- [Data listing]
<<<<
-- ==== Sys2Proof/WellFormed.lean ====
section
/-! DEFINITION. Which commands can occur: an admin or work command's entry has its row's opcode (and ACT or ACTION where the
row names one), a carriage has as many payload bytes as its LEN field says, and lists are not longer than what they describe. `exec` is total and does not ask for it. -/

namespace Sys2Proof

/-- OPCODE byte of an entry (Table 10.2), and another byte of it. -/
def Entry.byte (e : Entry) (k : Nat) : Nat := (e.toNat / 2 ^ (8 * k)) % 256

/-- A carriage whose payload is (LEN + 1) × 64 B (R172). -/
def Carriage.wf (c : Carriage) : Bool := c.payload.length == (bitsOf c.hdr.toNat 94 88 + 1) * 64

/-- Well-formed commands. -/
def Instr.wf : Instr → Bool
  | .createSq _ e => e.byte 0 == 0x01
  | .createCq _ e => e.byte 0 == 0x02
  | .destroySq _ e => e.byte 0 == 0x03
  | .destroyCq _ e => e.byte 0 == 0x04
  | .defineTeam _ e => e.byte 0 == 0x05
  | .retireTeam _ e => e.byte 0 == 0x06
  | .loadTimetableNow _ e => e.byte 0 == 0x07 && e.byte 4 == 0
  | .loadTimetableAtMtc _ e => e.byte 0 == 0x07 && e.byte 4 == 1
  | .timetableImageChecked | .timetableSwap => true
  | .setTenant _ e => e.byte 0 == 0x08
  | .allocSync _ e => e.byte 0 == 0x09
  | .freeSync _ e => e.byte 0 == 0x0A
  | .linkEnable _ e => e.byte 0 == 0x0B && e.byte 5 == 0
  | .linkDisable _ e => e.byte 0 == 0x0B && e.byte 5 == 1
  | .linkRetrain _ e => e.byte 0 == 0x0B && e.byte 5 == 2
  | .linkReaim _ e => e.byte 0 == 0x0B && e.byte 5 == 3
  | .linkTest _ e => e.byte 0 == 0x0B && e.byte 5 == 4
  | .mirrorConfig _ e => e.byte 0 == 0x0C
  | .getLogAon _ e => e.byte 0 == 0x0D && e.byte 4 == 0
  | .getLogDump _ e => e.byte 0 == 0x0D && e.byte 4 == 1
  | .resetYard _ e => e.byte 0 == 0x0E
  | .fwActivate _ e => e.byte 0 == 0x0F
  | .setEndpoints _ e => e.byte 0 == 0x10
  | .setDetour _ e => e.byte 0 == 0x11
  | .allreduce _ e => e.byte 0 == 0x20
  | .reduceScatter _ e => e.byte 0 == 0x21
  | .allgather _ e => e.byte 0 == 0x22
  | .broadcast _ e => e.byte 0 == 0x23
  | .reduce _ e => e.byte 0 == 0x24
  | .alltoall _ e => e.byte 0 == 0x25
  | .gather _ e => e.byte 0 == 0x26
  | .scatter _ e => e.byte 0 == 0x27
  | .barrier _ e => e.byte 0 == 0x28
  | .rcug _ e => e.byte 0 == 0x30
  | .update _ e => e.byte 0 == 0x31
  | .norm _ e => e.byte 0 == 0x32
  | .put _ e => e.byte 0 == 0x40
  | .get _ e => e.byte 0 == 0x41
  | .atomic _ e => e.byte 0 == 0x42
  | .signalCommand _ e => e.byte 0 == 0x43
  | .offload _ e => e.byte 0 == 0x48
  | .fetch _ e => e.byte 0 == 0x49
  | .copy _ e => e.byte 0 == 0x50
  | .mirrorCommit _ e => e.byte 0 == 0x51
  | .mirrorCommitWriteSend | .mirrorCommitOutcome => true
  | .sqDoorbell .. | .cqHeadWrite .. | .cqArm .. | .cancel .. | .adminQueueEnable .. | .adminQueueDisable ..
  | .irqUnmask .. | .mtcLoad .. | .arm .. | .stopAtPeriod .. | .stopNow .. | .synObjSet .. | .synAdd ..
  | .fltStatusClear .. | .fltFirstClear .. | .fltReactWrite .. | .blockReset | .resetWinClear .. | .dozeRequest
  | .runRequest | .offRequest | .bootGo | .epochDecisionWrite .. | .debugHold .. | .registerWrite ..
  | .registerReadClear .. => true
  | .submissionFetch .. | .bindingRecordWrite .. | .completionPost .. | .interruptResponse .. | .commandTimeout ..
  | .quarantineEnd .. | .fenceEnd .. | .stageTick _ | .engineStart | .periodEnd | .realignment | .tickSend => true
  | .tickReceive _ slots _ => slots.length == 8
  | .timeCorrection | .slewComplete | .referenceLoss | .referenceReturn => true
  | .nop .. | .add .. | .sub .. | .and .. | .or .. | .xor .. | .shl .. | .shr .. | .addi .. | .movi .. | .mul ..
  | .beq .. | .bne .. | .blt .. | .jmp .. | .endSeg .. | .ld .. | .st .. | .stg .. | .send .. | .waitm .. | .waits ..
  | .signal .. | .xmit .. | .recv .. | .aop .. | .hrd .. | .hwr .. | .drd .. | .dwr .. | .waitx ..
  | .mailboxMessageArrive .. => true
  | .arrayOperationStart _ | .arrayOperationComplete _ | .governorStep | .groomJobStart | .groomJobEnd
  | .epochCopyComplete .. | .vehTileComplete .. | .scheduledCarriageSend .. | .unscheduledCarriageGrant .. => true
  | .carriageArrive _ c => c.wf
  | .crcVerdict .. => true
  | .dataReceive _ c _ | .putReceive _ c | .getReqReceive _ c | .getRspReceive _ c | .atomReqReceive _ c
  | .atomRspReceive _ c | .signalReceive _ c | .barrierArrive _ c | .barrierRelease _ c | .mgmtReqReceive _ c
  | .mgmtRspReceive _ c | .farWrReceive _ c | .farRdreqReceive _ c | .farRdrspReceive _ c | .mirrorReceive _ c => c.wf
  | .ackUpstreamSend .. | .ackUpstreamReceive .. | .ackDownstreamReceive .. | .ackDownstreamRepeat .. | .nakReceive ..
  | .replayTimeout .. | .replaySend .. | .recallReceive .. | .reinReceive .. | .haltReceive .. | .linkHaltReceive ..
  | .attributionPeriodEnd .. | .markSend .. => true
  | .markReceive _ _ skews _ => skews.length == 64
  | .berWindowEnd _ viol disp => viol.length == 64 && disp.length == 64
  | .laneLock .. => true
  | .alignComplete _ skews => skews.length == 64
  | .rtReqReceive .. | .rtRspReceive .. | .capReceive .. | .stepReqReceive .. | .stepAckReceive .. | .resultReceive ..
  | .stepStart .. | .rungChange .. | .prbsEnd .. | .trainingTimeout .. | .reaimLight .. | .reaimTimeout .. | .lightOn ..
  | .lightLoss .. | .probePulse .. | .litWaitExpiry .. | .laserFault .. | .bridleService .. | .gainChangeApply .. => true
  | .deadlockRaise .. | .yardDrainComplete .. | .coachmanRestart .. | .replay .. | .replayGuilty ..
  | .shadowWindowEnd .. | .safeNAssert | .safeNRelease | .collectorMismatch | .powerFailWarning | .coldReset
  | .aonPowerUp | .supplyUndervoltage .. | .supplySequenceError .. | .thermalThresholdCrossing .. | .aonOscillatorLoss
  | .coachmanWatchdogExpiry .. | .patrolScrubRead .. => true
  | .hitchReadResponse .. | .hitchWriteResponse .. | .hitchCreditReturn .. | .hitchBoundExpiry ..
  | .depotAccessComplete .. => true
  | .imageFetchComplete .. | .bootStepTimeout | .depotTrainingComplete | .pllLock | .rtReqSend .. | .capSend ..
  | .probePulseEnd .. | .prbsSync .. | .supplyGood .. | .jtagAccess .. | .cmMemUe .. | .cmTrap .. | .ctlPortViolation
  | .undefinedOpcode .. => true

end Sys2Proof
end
>>>>
- [What you will do]
Reproduce the entire listing so that it matches the original in every line.

- [Answer to this exercise]
-- ==== Sys2Proof/WellFormed.lean ====
section
/-! DEFINITION. Which commands can occur: an admin or work command's entry has its row's opcode (and ACT or ACTION where the
row names one), a carriage has as many payload bytes as its LEN field says, and lists are not longer than what they describe. `exec` is total and does not ask for it. -/

namespace Sys2Proof

/-- OPCODE byte of an entry (Table 10.2), and another byte of it. -/
def Entry.byte (e : Entry) (k : Nat) : Nat := (e.toNat / 2 ^ (8 * k)) % 256

/-- A carriage whose payload is (LEN + 1) × 64 B (R172). -/
def Carriage.wf (c : Carriage) : Bool := c.payload.length == (bitsOf c.hdr.toNat 94 88 + 1) * 64

/-- Well-formed commands. -/
def Instr.wf : Instr → Bool
  | .createSq _ e => e.byte 0 == 0x01
  | .createCq _ e => e.byte 0 == 0x02
  | .destroySq _ e => e.byte 0 == 0x03
  | .destroyCq _ e => e.byte 0 == 0x04
  | .defineTeam _ e => e.byte 0 == 0x05
  | .retireTeam _ e => e.byte 0 == 0x06
  | .loadTimetableNow _ e => e.byte 0 == 0x07 && e.byte 4 == 0
  | .loadTimetableAtMtc _ e => e.byte 0 == 0x07 && e.byte 4 == 1
  | .timetableImageChecked | .timetableSwap => true
  | .setTenant _ e => e.byte 0 == 0x08
  | .allocSync _ e => e.byte 0 == 0x09
  | .freeSync _ e => e.byte 0 == 0x0A
  | .linkEnable _ e => e.byte 0 == 0x0B && e.byte 5 == 0
  | .linkDisable _ e => e.byte 0 == 0x0B && e.byte 5 == 1
  | .linkRetrain _ e => e.byte 0 == 0x0B && e.byte 5 == 2
  | .linkReaim _ e => e.byte 0 == 0x0B && e.byte 5 == 3
  | .linkTest _ e => e.byte 0 == 0x0B && e.byte 5 == 4
  | .mirrorConfig _ e => e.byte 0 == 0x0C
  | .getLogAon _ e => e.byte 0 == 0x0D && e.byte 4 == 0
  | .getLogDump _ e => e.byte 0 == 0x0D && e.byte 4 == 1
  | .resetYard _ e => e.byte 0 == 0x0E
  | .fwActivate _ e => e.byte 0 == 0x0F
  | .setEndpoints _ e => e.byte 0 == 0x10
  | .setDetour _ e => e.byte 0 == 0x11
  | .allreduce _ e => e.byte 0 == 0x20
  | .reduceScatter _ e => e.byte 0 == 0x21
  | .allgather _ e => e.byte 0 == 0x22
  | .broadcast _ e => e.byte 0 == 0x23
  | .reduce _ e => e.byte 0 == 0x24
  | .alltoall _ e => e.byte 0 == 0x25
  | .gather _ e => e.byte 0 == 0x26
  | .scatter _ e => e.byte 0 == 0x27
  | .barrier _ e => e.byte 0 == 0x28
  | .rcug _ e => e.byte 0 == 0x30
  | .update _ e => e.byte 0 == 0x31
  | .norm _ e => e.byte 0 == 0x32
  | .put _ e => e.byte 0 == 0x40
  | .get _ e => e.byte 0 == 0x41
  | .atomic _ e => e.byte 0 == 0x42
  | .signalCommand _ e => e.byte 0 == 0x43
  | .offload _ e => e.byte 0 == 0x48
  | .fetch _ e => e.byte 0 == 0x49
  | .copy _ e => e.byte 0 == 0x50
  | .mirrorCommit _ e => e.byte 0 == 0x51
  | .mirrorCommitWriteSend | .mirrorCommitOutcome => true
  | .sqDoorbell .. | .cqHeadWrite .. | .cqArm .. | .cancel .. | .adminQueueEnable .. | .adminQueueDisable ..
  | .irqUnmask .. | .mtcLoad .. | .arm .. | .stopAtPeriod .. | .stopNow .. | .synObjSet .. | .synAdd ..
  | .fltStatusClear .. | .fltFirstClear .. | .fltReactWrite .. | .blockReset | .resetWinClear .. | .dozeRequest
  | .runRequest | .offRequest | .bootGo | .epochDecisionWrite .. | .debugHold .. | .registerWrite ..
  | .registerReadClear .. => true
  | .submissionFetch .. | .bindingRecordWrite .. | .completionPost .. | .interruptResponse .. | .commandTimeout ..
  | .quarantineEnd .. | .fenceEnd .. | .stageTick _ | .engineStart | .periodEnd | .realignment | .tickSend => true
  | .tickReceive _ slots _ => slots.length == 8
  | .timeCorrection | .slewComplete | .referenceLoss | .referenceReturn => true
  | .nop .. | .add .. | .sub .. | .and .. | .or .. | .xor .. | .shl .. | .shr .. | .addi .. | .movi .. | .mul ..
  | .beq .. | .bne .. | .blt .. | .jmp .. | .endSeg .. | .ld .. | .st .. | .stg .. | .send .. | .waitm .. | .waits ..
  | .signal .. | .xmit .. | .recv .. | .aop .. | .hrd .. | .hwr .. | .drd .. | .dwr .. | .waitx ..
  | .mailboxMessageArrive .. => true
  | .arrayOperationStart _ | .arrayOperationComplete _ | .governorStep | .groomJobStart | .groomJobEnd
  | .epochCopyComplete .. | .vehTileComplete .. | .scheduledCarriageSend .. | .unscheduledCarriageGrant .. => true
  | .carriageArrive _ c => c.wf
  | .crcVerdict .. => true
  | .dataReceive _ c _ | .putReceive _ c | .getReqReceive _ c | .getRspReceive _ c | .atomReqReceive _ c
  | .atomRspReceive _ c | .signalReceive _ c | .barrierArrive _ c | .barrierRelease _ c | .mgmtReqReceive _ c
  | .mgmtRspReceive _ c | .farWrReceive _ c | .farRdreqReceive _ c | .farRdrspReceive _ c | .mirrorReceive _ c => c.wf
  | .ackUpstreamSend .. | .ackUpstreamReceive .. | .ackDownstreamReceive .. | .ackDownstreamRepeat .. | .nakReceive ..
  | .replayTimeout .. | .replaySend .. | .recallReceive .. | .reinReceive .. | .haltReceive .. | .linkHaltReceive ..
  | .attributionPeriodEnd .. | .markSend .. => true
  | .markReceive _ _ skews _ => skews.length == 64
  | .berWindowEnd _ viol disp => viol.length == 64 && disp.length == 64
  | .laneLock .. => true
  | .alignComplete _ skews => skews.length == 64
  | .rtReqReceive .. | .rtRspReceive .. | .capReceive .. | .stepReqReceive .. | .stepAckReceive .. | .resultReceive ..
  | .stepStart .. | .rungChange .. | .prbsEnd .. | .trainingTimeout .. | .reaimLight .. | .reaimTimeout .. | .lightOn ..
  | .lightLoss .. | .probePulse .. | .litWaitExpiry .. | .laserFault .. | .bridleService .. | .gainChangeApply .. => true
  | .deadlockRaise .. | .yardDrainComplete .. | .coachmanRestart .. | .replay .. | .replayGuilty ..
  | .shadowWindowEnd .. | .safeNAssert | .safeNRelease | .collectorMismatch | .powerFailWarning | .coldReset
  | .aonPowerUp | .supplyUndervoltage .. | .supplySequenceError .. | .thermalThresholdCrossing .. | .aonOscillatorLoss
  | .coachmanWatchdogExpiry .. | .patrolScrubRead .. => true
  | .hitchReadResponse .. | .hitchWriteResponse .. | .hitchCreditReturn .. | .hitchBoundExpiry ..
  | .depotAccessComplete .. => true
  | .imageFetchComplete .. | .bootStepTimeout | .depotTrainingComplete | .pllLock | .rtReqSend .. | .capSend ..
  | .probePulseEnd .. | .prbsSync .. | .supplyGood .. | .jtagAccess .. | .cmMemUe .. | .cmTrap .. | .ctlPortViolation
  | .undefinedOpcode .. => true

end Sys2Proof
end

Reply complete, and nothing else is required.